▸ **BRIEF**: From the opening line of the records through the line bearing "slot-table entries, by", set down every line exactly.

------------------------------------

/-- What the loader knows of an image beyond its bytes: of compiled timing, which is outside the model (log 5, 16), the smallest send
slack of each phase entry (R183) and the first offending entry where an AHEAD transfer crosses two gates (R161), accesses of one phase
come in an order that breaks R196, a readout comes before its last contribution (R298), a tracked encoding after the record seal (R315),
or a shadow version is read before its pass 2 (R329); and what an access or an entry is for: the routing buffers (R288) and the
slot-table entries, by page image and place, that carry dispatch, return or their backward traffic (R277). -/
structure LoadTiming where
  minSlack     : List Int := []
  aheadCross   : Option Nat := none
  bankBreak    : Option Nat := none
  readoutEarly : Option Nat := none
  sealLate     : Option Nat := none
  shadowEarly  : Option Nat := none
  routing      : List RoutingUse := []
  dispatch     : List (Nat × Nat) := []
  deriving DecidableEq, Repr

/-! ## Operands of the physical world's events -/

/-- What a received command line of a bulk transfer or a stage of bring-up found on one pile (R473-R496):
physical tiles failed in self-test, spare rows used, whether its memory or TSV groups cannot be spared, row moves. -/
structure PileTest where
  badTiles   : BitVec 9 := 0
  rowsMoved  : List (Nat × Nat × Nat) := []   -- channel, bank, row
  rowsLong   : List ((Nat × Nat × Nat) × Nat) := []   -- a row and the hold, in h, at which it first miscompared
  memBad     : Bool := false
  restoreBad : Bool := false
  tsvBad     : List (Nat × Nat) := []         -- channel, group
  lanesBad   : List (Nat × Nat × Nat) := []   -- port, 0 transmit or 1 receive, lane
  deriving DecidableEq, Repr

/-- How a port goes on in its training (R255): to READY with its latency in slots, its polarity and the largest round trip of the
probes in clk (R252), or back after a failed VERIFY. -/
inductive TrainOutcome where
  | detect | equalise | adapt | align | verify | calibrate
  | ready (latency : Nat) (polInv : Bool) (trip : Nat)
  | verifyFailed
  deriving DecidableEq, Repr

/-- What the RUE does with a line that a receive descriptor delivers (R306, R313, R314, R315, R347): the manual gives
the RUE no instruction encoding, so the receive carries its use (log 19). -/
inductive RecvUse where
  | plain
  | contribution (bucket : Nat) (contrib : Nat) (lineNo : Nat)
  | verdictRecord (line : Nat)
  | fusedResult (line : Nat)
  | recordRound (line : Nat)
  | recordResult (line : Nat)
  | gather (decl : Nat) (lineNo : Nat)
  deriving DecidableEq, Repr

/-- Which record a send to the parent carries, and so seals when it is sampled (R311, R315): a line of the verdict record, 0
being line 0, or the line of the tracker index at a place in the image's list. -/
inductive SealKind where
  | none
  | verdict (line : Nat)
  | records (line : Nat)
  deriving DecidableEq, Repr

------------------------------------

▸ **EXPECTED ANSWER**:
/-- What the loader knows of an image beyond its bytes: of compiled timing, which is outside the model (log 5, 16), the smallest send
slack of each phase entry (R183) and the first offending entry where an AHEAD transfer crosses two gates (R161), accesses of one phase
come in an order that breaks R196, a readout comes before its last contribution (R298), a tracked encoding after the record seal (R315),
or a shadow version is read before its pass 2 (R329); and what an access or an entry is for: the routing buffers (R288) and the
slot-table entries, by page image and place, that carry dispatch, return or their backward traffic (R277). -/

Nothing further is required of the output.